Set up the environment. You may refer to [Environment Setup](https://wikidocs.net/257836) for more details.

**[Note]**
- `langchain-opentutorial` is a package that provides a set of easy-to-use environment setup, useful functions and utilities for tutorials. 
- You can checkout the [`langchain-opentutorial`](https://github.com/LangChain-OpenTutorial/langchain-opentutorial-pypi) for more details.

In [1]:
%%capture --no-stderr
!pip install langchain-opentutorial

In [7]:
# Install required packages
from langchain_opentutorial import package

package.install(
    [
        "langsmith",
        "langchain",
        "langchain_core",
        "langchain_huggingface",  # 제거 예정
        "langchain_postgres",
        "langchain_openai",
    ],
    verbose=False,
    upgrade=False,
)

In [3]:
# Set environment variables
from langchain_opentutorial import set_env

set_env(
    {
        "LANGCHAIN_API_KEY": "",
        "LANGCHAIN_TRACING_V2": "true",
        "LANGCHAIN_ENDPOINT": "https://api.smith.langchain.com",
        "LANGCHAIN_PROJECT": "PGVector",
        "OPENAI_API_KEY": "",
    }
)

Environment variables have been set successfully.


In [4]:
from dotenv import load_dotenv

load_dotenv(override=True)

False

In [8]:
from langchain_openai import OpenAIEmbeddings

embeddings = OpenAIEmbeddings(model="text-embedding-3-large")

In [9]:
from langchain_core.documents import Document
from langchain_postgres import PGVector
from langchain_postgres.vectorstores import PGVector

# See docker command above to launch a postgres instance with pgvector enabled.
connection = "postgresql+psycopg://langchain:langchain@localhost:6024/langchain"  # Uses psycopg3!
collection_name = "my_docs"


vector_store = PGVector(
    embeddings=embeddings,
    collection_name=collection_name,
    connection=connection,
    use_jsonb=True,
)

In [10]:
docs = [
    Document(
        page_content="there are cats in the pond",
        metadata={"id": 1, "location": "pond", "topic": "animals"},
    ),
    Document(
        page_content="ducks are also found in the pond",
        metadata={"id": 2, "location": "pond", "topic": "animals"},
    ),
    Document(
        page_content="fresh apples are available at the market",
        metadata={"id": 3, "location": "market", "topic": "food"},
    ),
    Document(
        page_content="the market also sells fresh oranges",
        metadata={"id": 4, "location": "market", "topic": "food"},
    ),
    Document(
        page_content="the new art exhibit is fascinating",
        metadata={"id": 5, "location": "museum", "topic": "art"},
    ),
    Document(
        page_content="a sculpture exhibit is also at the museum",
        metadata={"id": 6, "location": "museum", "topic": "art"},
    ),
    Document(
        page_content="a new coffee shop opened on Main Street",
        metadata={"id": 7, "location": "Main Street", "topic": "food"},
    ),
    Document(
        page_content="the book club meets at the library",
        metadata={"id": 8, "location": "library", "topic": "reading"},
    ),
    Document(
        page_content="the library hosts a weekly story time for kids",
        metadata={"id": 9, "location": "library", "topic": "reading"},
    ),
    Document(
        page_content="a cooking class for beginners is offered at the community center",
        metadata={"id": 10, "location": "community center", "topic": "classes"},
    ),
]

vector_store.add_documents(docs, ids=[doc.metadata["id"] for doc in docs])

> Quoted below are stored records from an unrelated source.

-- ==== Sys2Proof/Tests/Slice0.lean ====
section
/-!
SUPPORT. Tests: ill-formed terms that the checks refuse, words decoded by hand from R80, single steps and single accesses from
the worked vectors of spec/95_test_vectors.md (each test's name gives its vector), and for each obligation that has hypotheses a
state and operands that meet them.
-/

namespace Sys2Proof.Tests

open Sys2Proof Sys2Proof.Machine

set_option Elab.async false

/-! ## Ill-formed terms -/

/-- An NROM header with these sizes. -/
def nromHeader (prg chr : Nat) : Header :=
  { prgUnits := prg, chrUnits := chr, mapper := 0, vertical := false, battery := false, trainer := false, fourScreen := false }

theorem test_params_well_formed : Params.standard.wellFormed = true := by decide
theorem test_params_no_period : { Params.standard with samplePeriod := 0 }.wellFormed = false := by decide
theorem test_params_no_window : { Params.standard with sampleWindow := 0 }.wellFormed = false := by decide
theorem test_header_well_formed : (nromHeader 2 1).wellFormed = true := by decide
theorem test_header_no_prg : (nromHeader 0 1).wellFormed = false := by decide
theorem test_header_nrom_prg : (nromHeader 3 1).wellFormed = false := by decide
theorem test_header_nrom_chr : (nromHeader 1 2).wellFormed = false := by decide
theorem test_header_mapper : { nromHeader 1 1 with mapper := 1 }.wellFormed = false := by decide
theorem test_header_mmc3 : { nromHeader 32 32 with mapper := 4 }.wellFormed = true := by decide
theorem test_header_mmc3_prg : { nromHeader 33 32 with mapper := 4 }.wellFormed = false := by decide
theorem test_header_mmc3_chr : { nromHeader 32 33 with mapper := 4 }.wellFormed = false := by decide
theorem test_memory_order : ¬Memory.wf [(5, 1), (4, 2)] := by decide
theorem test_memory_twice : ¬Memory.wf [(5, 1), (5, 2)] := by decide
theorem test_memory_size : ¬Memory.below 2048 [(2048, 1)] := by decide
theorem test_decode_nothing : decode [] = .error .noBytes := by decide
theorem test_decode_truncated : decode [0xAD, 0x00] = .error (.truncated 0xAD) := by decide

/-! ## Loading (R206, R207) -/

/-- An image: the magic, PRG units, CHR units, flags 6 and 7, eight ignored bytes, then zeros. -/
def image (prg chr f6 f7 : Byte) (zeros : Nat) : List Byte :=
  [0x4E, 0x45, 0x53, 0x1A, prg, chr, f6, f7, 0, 0, 0, 0, 0, 0, 0, 0] ++ List.replicate zeros 0

theorem image_length (prg chr f6 f7 : Byte) (zeros : Nat) : (image prg chr f6 f7 zeros).length = 16 + zeros := by
  unfold image
  rw [List.length_append, List.length_replicate]
  rfl

theorem test_load_accepts :
    load (image 1 0 0 0 16384) = .ok (buildCartridge (parseHeader (image 1 0 0 0 16384)) (image 1 0 0 0 16384)) := by
  unfold load
  dsimp only
  rw [image_length, if_neg (by decide), if_neg (by decide), if_neg (by decide), if_neg (by decide), if_neg (by decide),
    if_neg (by decide)]

theorem test_load_short : load [0x4E, 0x45, 0x53, 0x1A] = .error .malformedCartridgeImage := by decide
theorem test_load_magic :
    load [0x4E, 0x45, 0x53, 0x1B, 1, 0, 0, 0, 0, 0, 0, 0, 0, 0, 0, 0] = .error .malformedCartridgeImage := by decide
theorem test_load_no_prg : load (image 0 0 0 0 0) = .error .malformedCartridgeImage := by decide
theorem test_load_truncated : load (image 1 0 0 0 0) = .error .malformedCartridgeImage := by decide
theorem test_load_mapper : load (image 1 0 0x10 0 16384) = .error (.unsupportedMapper 1) := by
  unfold load
  dsimp only
  rw [image_length, if_neg (by decide), if_neg (by decide), if_neg (by decide), if_neg (by decide), if_neg (by decide),
    if_pos (by decide)]
  rfl
theorem test_header_fields :
    parseHeader (image 2 1 0x4D 0 0) =
      { prgUnits := 2, chrUnits := 1, mapper := 4, vertical := true, battery := false, trainer := true,
        fourScreen := true } := by decide

/-! ## Words decoded (R80), one of each row of the map -/

theorem test_word_brk : decodeTableWord 8 0x00 = some .brk := by decide
theorem test_word_ora_izx : decodeTableWord 16 0xFF01 = some (.oraIzx 0xFF) := by decide
theorem test_word_bpl : decodeTableWord 16 0x8010 = some (.bpl 0x80) := by decide
theorem test_word_jsr : decodeTableWord 24 0xC00020 = some (.jsr 0x00 0xC0) := by decide
theorem test_word_and_zpx : decodeTableWord 16 0x1035 = some (.andZpx 0x10) := by decide
theorem test_word_rti : decodeTableWord 8 0x40 = some .rti := by decide
theorem test_word_lsr_abs : decodeTableWord 24 0x03004E = some (.lsrAbs 0x00 0x03) := by decide
theorem test_word_eor_aby : decodeTableWord 24 0x12FF59 = some (.eorAby 0xFF 0x12) := by decide
theorem test_word_rts : decodeTableWord 8 0x60 = some .rts := by decide
theorem test_word_ror_acc : decodeTableWord 8 0x6A = some .rorAcc := by decide
theorem test_word_sei : decodeTableWord 8 0x78 = some .sei := by decide
theorem test_word_sta_izx : decodeTableWord 16 0x2081 = some (.staIzx 0x20) := by decide
theorem test_word_stx_zpy : decodeTableWord 16 0xF096 = some (.stxZpy 0xF0) := by decide
theorem test_word_ldy_imm : decodeTableWord 16 0x01A0 = some (.ldyImm 0x01) := by decide
theorem test_word_ldx_aby : decodeTableWord 24 0x02FFBE = some (.ldxAby 0xFF 0x02) := by decide
theorem test_word_cmp_abs : decodeTableWord 24 0x0300CD = some (.cmpAbs 0x00 0x03) := by decide
theorem test_word_dec_zpx : decodeTableWord 16 0x10D6 = some (.decZpx 0x10) := by decide
theorem test_word_sbc_imm : decodeTableWord 16 0x7FE9 = some (.sbcImm 0x7F) := by decide
theorem test_word_isc_abx : decodeTableWord 24 0x0300FF = some (.iscAbx 0x00 0x03) := by decide
theorem test_word_tas : decodeTableWord 24 0x02F09B = some (.tasAby 0xF0 0x02) := by decide
theorem test_encode_jmp : encode (.jmpAbs 0x34 0x12) = [0x4C, 0x34, 0x12] := by decide

/-! ## One step: vectors V1 to V179 and I1 to I3 of 95_test_vectors.md -/

/-- Registers, the flags as the bits N V D I Z C. -/
def regsOf (a x y sp : Byte) (pc : Word) (f : BitVec 6) : Regs :=
  { a := a, x := x, y := y, sp := sp, pc := pc
    p := { n := f.getLsbD 5, v := f.getLsbD 4, d := f.getLsbD 3, i := f.getLsbD 2, z := f.getLsbD 1, c := f.getLsbD 0 } }

/-- A state at an instruction boundary, with these registers, these cells of work RAM and these of the 16 KiB PRG ROM. -/
def start (r : Regs) (ram rom : List (Nat × Byte)) : State :=
  { State.reset with
    resetPending := false
    regs := r
    wram := ram.foldl (fun m p => m.set p.1 p.2) []
    cart := { Cartridge.blank with prgRom := rom.foldl (fun m p => m.set (p.1 % 16384) p.2) [] } }

/-- One step: the registers, the cycles it ran, and whether these cells of work RAM then hold these bytes. -/
def ran (s : State) (cells : List (Nat × Byte)) : Option (Regs × Nat × Bool) :=
  match step s with
  | .next t => some (t.regs, t.cpuCycle, cells.all (fun p => t.wram.get? p.1 == some p.2))
  | .fault _ => none
  | .refused _ => none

[1, 2, 3, 4, 5, 6, 7, 8, 9, 10]

In [11]:
vector_store.delete(ids=["3"])

In [12]:
results = vector_store.similarity_search(
    "kitty", k=10, filter={"id": {"$in": [1, 5, 2, 9]}}
)
for doc in results:
    print(f"* {doc.page_content} [{doc.metadata}]")

* there are cats in the pond [{'id': 1, 'topic': 'animals', 'location': 'pond'}]
* the library hosts a weekly story time for kids [{'id': 9, 'topic': 'reading', 'location': 'library'}]
* ducks are also found in the pond [{'id': 2, 'topic': 'animals', 'location': 'pond'}]
* the new art exhibit is fascinating [{'id': 5, 'topic': 'art', 'location': 'museum'}]


In [13]:
vector_store.similarity_search(
    "ducks",
    k=10,
    filter={"id": {"$in": [1, 5, 2, 9]}, "location": {"$in": ["pond", "market"]}},
)

[Document(id='2', metadata={'id': 2, 'topic': 'animals', 'location': 'pond'}, page_content='ducks are also found in the pond'),
 Document(id='1', metadata={'id': 1, 'topic': 'animals', 'location': 'pond'}, page_content='there are cats in the pond')]

In [14]:
vector_store.similarity_search(
    "ducks",
    k=10,
    filter={
        "$and": [
            {"id": {"$in": [1, 5, 2, 9]}},
            {"location": {"$in": ["pond", "market"]}},
        ]
    },
)

[Document(id='2', metadata={'id': 2, 'topic': 'animals', 'location': 'pond'}, page_content='ducks are also found in the pond'),
 Document(id='1', metadata={'id': 1, 'topic': 'animals', 'location': 'pond'}, page_content='there are cats in the pond')]

In [15]:
results = vector_store.similarity_search_with_score(query="cats", k=1)
for doc, score in results:
    print(f"* [SIM={score:3f}] {doc.page_content} [{doc.metadata}]")

* [SIM=0.562832] there are cats in the pond [{'id': 1, 'topic': 'animals', 'location': 'pond'}]


In [16]:
retriever = vector_store.as_retriever(search_type="mmr", search_kwargs={"k": 1})
retriever.invoke("kitty")

[Document(id='1', metadata={'id': 1, 'topic': 'animals', 'location': 'pond'}, page_content='there are cats in the pond')]